就他一个人还被蒙在鼓里?
夏如槿转向霍言深,「你跟他关系是不是不好啊?」
大有一副,只要霍言深点头,她转头就会将送出去的礼物收回来。
严焕顺着她犹豫的视线看到手上的兔子猫,虽然有点丑,但是能解决他目前的问题就已经很不错了。

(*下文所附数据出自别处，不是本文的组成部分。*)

-- ==== Sys2Proof/Machine/Mem.lean ====
section
/-!
DEFINITION. Addresses, translation, the fabric gate, race checking, watchpoints, counter words and the byte accesses that
every load, store, engine and port makes. A location below 2^52 is a physical address; 2^52 + o is byte o of the accessing
context's scratchpad partition (R38).
-/

namespace Sys2Proof.Machine

/-! Physical addresses (R35). -/

def pkgOf (pa : Nat) : Nat := pa / 2 ^ 42 % 1024
def offOf (pa : Nat) : Nat := pa % 2 ^ 42
def hbmBytes : Nat := 0xC000000000
def sliceBase : Nat := 0x10000000000
def sliceEnd : Nat := 0x100C0000000
def ctrlBase : Nat := 0x20000000000
def coreLoc : Nat := 2 ^ 52

/-- The blocks of R330 that a leaf may map, by the offset's 64 KiB page: device, memory, power, trace and fabric blocks, and
the dispatch block of 256 KiB. -/
def ctrlPage (off : Nat) : Bool :=
  let k := (off - ctrlBase) / 65536
  decide (ctrlBase ≤ off) && (decide (k < 5) || (decide (16 ≤ k) && decide (k < 20)))

/-- META_BASE and META_SIZE of a package: this one's, or a peer's (R49, R332). -/
def homeCarve (s : State) (pkg : Nat) : Word × Word :=
  if pkg = s.fab.pkg.toNat then (s.dev.mbase, s.dev.msize)
  else match s.fab.peers.find? fun p => p.pkg == pkg with
    | some p => (p.mbase, p.msize)
    | none => (0, 0)

/-- The race carve-out of a package covers every frame of a page of its HBM, and the page lies outside it (R49, R332). -/
def carveCovers (s : State) (pkg off size : Nat) : Bool :=
  let c := homeCarve s pkg
  decide ((off + size - 1) / 16 < c.2.toNat)
    && (decide (off + size ≤ c.1.toNat) || decide (c.1.toNat + c.2.toNat ≤ off))

/-! Page-table entries (R37). -/

def leafHome (e : Word) : Nat := field e 62 2
def leafRd (e : Word) : Bool := bit e 61
def leafElr (e : Word) : Bool := bit e 60
def leafFrz (e : Word) : Bool := bit e 59
def leafLeaf (e : Word) : Bool := bit e 58
def leafPage (e : Word) : Nat := field e 16 36 * 65536
def leafUser (e : Word) : Bool := bit e 3
def leafExec (e : Word) : Bool := bit e 2
def leafWrite (e : Word) : Bool := bit e 1
def leafValid (e : Word) : Bool := bit e 0

/-- What a leaf of level `l` maps (R39). -/
def levelSize : Nat → Nat
  | 0 => 65536
  | 1 => 2 ^ 21
  | _ => 2 ^ 30

/-- The table index of a virtual address at a level (R39). -/
def levelIndex (l va : Nat) : Nat := if l = 0 then va / 65536 % 32 else va / 2 ^ (12 + 9 * l) % 512

/-- A leaf's PPN is what its HOME asks for (R38). -/
def ppnOk (s : State) (l : Nat) (e : Word) : Bool :=
  let pa := leafPage e
  let off := offOf pa
  let hbm := decide (off < hbmBytes)
  match leafHome e with
  | 0 => hbm
  | 1 => decide (sliceBase ≤ off) && decide (off < sliceEnd)
  | 2 => decide (pa / 65536 < 4)
  | _ => hbm || (ctrlPage off && l == 0 && !leafRd e && !leafUser e && !leafExec e && pkgOf pa == s.fab.pkg.toNat)

/-- RD = 1 only on a frame that the race records of its home cover (R40, R49). Slices and partitions have their own tag stores. -/
def rdOk (s : State) (l : Nat) (e : Word) : Bool :=
  let pa := leafPage e
  !leafRd e || leafHome e == 1 || leafHome e == 2 || carveCovers s (pkgOf pa) (offOf pa) (levelSize l)

/-- A well-formed leaf at level `l` (R37 to R40). -/
def leafOk (s : State) (l : Nat) (e : Word) : Bool :=
  decide (l < 3) && field e 52 6 == 0 && field e 6 10 == 0 && leafPage e % levelSize l == 0 && ppnOk s l e && rdOk s l e

/-- A well-formed table entry at level `l`: only V and the next table's aligned address (R37, R39). -/
def tableOk (l : Nat) (e : Word) : Bool :=
  decide (0 < l) && field e 1 7 == 0 && field e 52 12 == 0 && (l == 1 || field e 8 4 == 0)

/-- The end of a walk (R40). -/
inductive Walk where
  | leaf (e : Word) (size entry : Nat)
  | miss
  | malformed
  deriving DecidableEq, Repr

/-- The walk from a table at level `l` down (R39, R40). A table whose address lies in another package or at a reserved offset is read from
the byte list like any other, without the fabric port: DESIGN CHOICE (log entry 74: the manual lists no outcome for it). -/
def walkFrom (s : State) (va : Nat) : Nat → Nat → Walk
  | l, table =>
    let at_ := table + 8 * levelIndex l va
    let e := readWord s.mem at_
    if !leafValid e then .miss
    else if leafLeaf e then (if leafOk s l e then .leaf e (levelSize l) at_ else .malformed)
    else if !tableOk l e then .malformed
    else match l with
      | 0 => .malformed
      | n + 1 => walkFrom s va n (field e 8 44 * 256)

/-- A cached translation of the address, when one is held and is used again (R41; log entry 6). -/
def cachedLeaf (s : State) (va : Nat) : Option TlbEntry :=
  match s.tlb.find? fun t => t.root == s.c.root && decide (t.va ≤ va) && decide (va < t.va + t.size) with
  | some t => if Config.tlbUsed s.tick then some t else none
  | none => none

/-- The leaf an access is translated by: a cached one, or the walk's. -/
def findLeaf (s : State) (va : Nat) : Walk :=
  match cachedLeaf s va with
  | some t => .leaf t.leaf t.size t.entry
  | none => walkFrom s va 3 s.c.root
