/-- A channel read back; what its record does not hold comes from the replay records (R119, R174). A fault counts as raised: a context that
resumes at supervisor level runs undisturbed (R177). -/
def readChan (m : Memory) (b : Nat) (old : Channel) : Channel :=
  let st := readWord m (b + 0x38)
  let n4 (o : Nat) : Nat := leNat (readBytes m (b + o) 4)
  let w : BitVec 32 := BitVec.ofNat 32 (n4 0x10)
  let g := decide (w.toNat / 2 ^ 25 % 64 = 0x0F)
  if !bit st 63 then Channel.free
  else
    { old with
      act := true, arv := bit st 62, flt := bit st 61, told := true, wait := 7, off := field st 0 40, gth := g, word := w
      src := readWord m b, dst := readWord m (b + 8), ctr := readWord m (b + 0x30)
      run := if g then n4 0x18 else n4 0x14, n1 := if g then n4 0x14 else n4 0x18
      ss1 := toSigned 32 (n4 0x1C), ds1 := if g then 0 else toSigned 32 (n4 0x20)
      n2 := if g then 1 else n4 0x24, ss2 := if g then 0 else toSigned 32 (n4 0x28)
      ds2 := if g then 0 else toSigned 32 (n4 0x2C)
      idx := if g then readWord m (b + 0x20) else 0
      isz := if w.toNat / 64 % 2 = 1 then 8 else 4 }

/-- A z element read back (R271). -/
def readZ (m : Memory) (a : Nat) : ZElem :=
  let f := leNat (readBytes m (a + 16) 2)
  ZElem.trim { pos := readWord m a, held := readWord m (a + 8), len := f % 1024, stale := decide (f / 2 ^ 15 % 2 = 1) }

/-! What each system register can hold: its reserved fields read zero (R4, R164). -/

def statusMask : Word := 0x3F
def vfmtMask : Word := 0x0FF7F30F
def ffsMask : Word := 0x000087FFFF0107FF
def tcauseMask : Word := 0xC0FF
def tidxMask : Word := 0x0000FFFFFFFFFFFF
def tpfxMask : Word := 0x1FFC000

/-- A value as FPCTL holds it (R84). DRM 110 and 111, which no write stores, are read back as 000 (log entry 77). -/
def fpctlForm (v : Word) : Word :=
  let f := v &&& 0xFFFFFF001EFF
  if 6 ≤ field f 9 3 then setField f 9 3 0 else f

/-- A debug register's value after a write (R339). -/
def debugWrite (n : Nat) (v : Word) : Word :=
  if n < 8 then v &&& 0x0000FFFFFFFFFFFF
  else if n < 12 then (if field v 4 4 < 2 then 0x20 else v &&& 0xF0) ||| (v &&& 3)
  else if n = 12 then v &&& 0x7FFFFFFFF
  else if n = 13 then v &&& 0xFFFFFF01
  else if n = 14 then v
  else 0

/-- The system registers read back, GRANT apart (R119), with their reserved fields zero (R4). TCP0 to TCP7 read zero after a swap-in
(R103). -/
def readSys (m : Memory) (save : Nat) (grant : Word) : SysRegs :=
  let w (i : Nat) : Word := saveWord m save (0x400 + 8 * i)
  { status := saveWord m save 8 &&& statusMask, fpctl := fpctlForm (w 0), vfmt := w 1 &&& vfmtMask, seed := w 2, estart := w 4
    ffs := w 5 &&& ffsMask, grant := grant, berth := w 7 &&& 0xFFFFFFFF, tvec := w 8, tpc := w 9, tcause := w 10 &&& tcauseMask
    tval := w 11, telem := w 12 &&& 0xFFFF, tidx := w 13 &&& tidxMask, tpfx := w 14 &&& tpfxMask, taux0 := w 15, taux1 := w 16
    avec := w 17, arpc := w 18, shvec := w 19, shpc := w 20, shinfo := w 21 &&& 3, retired := w 22, stallbank := w 23 }

/-- Register `n`'s image and tag as a legal save area holds them. -/
def readVec (m : Memory) (save rows rot n : Nat) : VReg × Tag :=
  let d := saveWord m save (0xAC00 + 8 * n)
  decodeVec (field d 8 8) (field d 0 8) (readBytes m (save + voff rows + 512 * n) (field d 16 16)) rot

/-- The rows of bank `b` of accumulator `n` (R119). -/
def readBank (m : Memory) (save rows n b : Nat) : List VReg :=
  (List.range rows).map fun i => vregOf (readBytes m (save + 0xAD00 + (2 * n + b) * rows * 512 + 512 * i) 512)

/-- The context that a fill of a good save area makes (R117, R119). `old` holds the replay records; `rbmap` is the grant of
the bind record (R247). -/
def fillContext (m : Memory) (save rbmap : Nat) (old : Context) : Context :=
  let rows := field (saveWord m save 0) 16 8
  let grant : Word := if rows = 0 then 0 else BitVec.ofNat 64 (2 ^ 15 + rbmap * 256 + rows)
  let strip := saveWord m save 0x4C8
  let rot := rotOf strip
  let y := readSys m save grant
  { old with
    x := Vector.ofFn fun i : Fin 32 => saveWord m save (0x40 + 8 * i.val)
    xArr := Vector.ofFn fun i : Fin 8 => saveWord m save (0x140 + 8 * i.val)
    a := Vector.ofFn fun i : Fin 16 =>
      ⟨saveWord m save (0x180 + 32 * i.val), saveWord m save (0x188 + 32 * i.val), saveWord m save (0x190 + 32 * i.val),
        saveWord m save (0x198 + 32 * i.val) &&& 0xF⟩
    d := Vector.ofFn fun i : Fin 6 =>
      ⟨(saveWord m save (0x380 + 8 * i.val)).truncate 32, (saveWord m save (0x380 + 8 * i.val)).extractLsb' 32 32⟩
    lc := Vector.ofFn fun i : Fin 3 => saveWord m save (0x3B0 + 8 * i.val)
    desc := Vector.ofFn fun i : Fin 3 => saveWord m save (0x3C8 + 8 * i.val) &&& 0x81FFFFFFFFFFFFFC
    pc := saveWord m save 0x10
    sys := { y with berth := BitVec.ofNat 64 (field (saveWord m save 0x18) 0 32) }
    member := (saveWord m save 0x18).extractLsb' 32 2
    arrivals := field (saveWord m save 0x20) 0 8
    tcp := Vector.replicate 8 0
    dbg := Vector.ofFn fun i : Fin 16 => debugWrite i.val (saveWord m save (0x500 + 8 * i.val))
    q := Vector.ofFn fun i : Fin 8 =>
      (List.range (saveWord m save (0x600 + 8 * i.val)).toNat).map fun j =>
        { val := saveWord m save (0x640 + 512 * i.val + 8 * j), filled := true }
    p := Vector.ofFn fun i : Fin 8 => BitVec.ofNat 1024 (saveNat m save (0x1640 + 128 * i.val) 128)
    k := Vector.ofFn fun i : Fin 8 => vregOf (readBytes m (save + 0x1A40 + 512 * i.val) 512)
    z := Vector.ofFn fun i : Fin 8 => Vector.ofFn fun j : Fin 128 =>
      readZ m (save + 0x2A40 + 0xC00 * i.val + 24 * zElemAt rot j.val)
    hold := Vector.ofFn fun i : Fin 32 => BitVec.ofNat 16 (saveNat m save (0x8A40 + 2 * i.val) 2)
    chan := Vector.ofFn fun i : Fin 4 => readChan m (save + 0x8A80 + 64 * i.val) (nth old.chan i.val Channel.free)
    barrier := Vector.ofFn fun i : Fin 6 =>
      let w := saveWord m save (0x8B80 + 8 * i.val)
      { nth old.barrier i.val Barrier.reset with gen := w.truncate 32, arrived := bit w 63, released := bit w 62 }
    v := Vector.ofFn fun i : Fin 32 => (readVec m save rows rot i.val).1
    vtag := Vector.ofFn fun i : Fin 32 => (readVec m save rows rot i.val).2
    vloop := { old.vloop with n := saveWord m save 0x4C0, strip := strip }
    mat := { old.mat with
      mr := rows
      acc := if rows = 0 then Vector.replicate 4 { W := [], V := [] }
             else Vector.ofFn fun i : Fin 4 => { W := readBank m save rows i.val 0, V := readBank m save rows i.val 1 } }
    save := save
    wait := 0 }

默默的往身后藏了一下,「我一个工薪阶层,怎么跟他们比?钱虽然不多,好歹也是我一片心意。况且我这段时间还要继续给你当保镖,保护你的人生安全,论起诚意,他们怎么能跟我比?」
「今下午我被打的时候,你在发呆。」夏如槿幽幽提醒。
说起这个,严焕就不赞同了,「你确定是你被打,而不是你打别人?」
夏如槿,「……」
那没办法,怪她自己太勇敢。
严焕又多询问了两句,确定夏如槿没有保余诗茜的意思,才表态:这件事虽然诡异,但终究算是人证物证俱全。
他会申请,让上面尽可能的保密处理。
等严焕离开,钱叔让人将饭菜又热了一遍了,才上前询问,「先生,太太,现在准备晚餐吗?」
霍言深极轻的嗯了声。
夏如槿刚好也饿了,屁颠屁颠往餐厅跑。
身后一道凉悠悠的声音响起,「陆禹丞什么时候给你承诺了?」
夏如槿,「……」
她转过头,男人还坐在沙发上,一动不动。
面色冷峻严肃。
迟钝的脑子上线,觉得他现在不是很高兴的样子,夏如槿又折回来坐在他旁边,抱紧他的胳膊,「他居心不良,想要通过我接近温燃。而且我刚刚就随口一说,故意说给严焕听的啦。」
霍言深冷若冰霜的脸,缓缓融化。